Reproduce, exactly as they appear, the line containing "unfold State.wakeGrant" and every line after it, ending with the last line of the records.
======== Data
theorem keeps_wakeGrant (h : Keeps K s) : Keeps K (State.wakeGrant s) := by
  unfold State.wakeGrant
  try dsimp only
  repeat' with_reducible first
    | assumption | apply keeps_grantUpTo | (simp only [↓Keeps.mk_eq]) | (split) | (intro _) | (dsimp only)

end Sys2Proof.Laws
end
================
**Task answer**:
  unfold State.wakeGrant
  try dsimp only
  repeat' with_reducible first
    | assumption | apply keeps_grantUpTo | (simp only [↓Keeps.mk_eq]) | (split) | (intro _) | (dsimp only)

end Sys2Proof.Laws
end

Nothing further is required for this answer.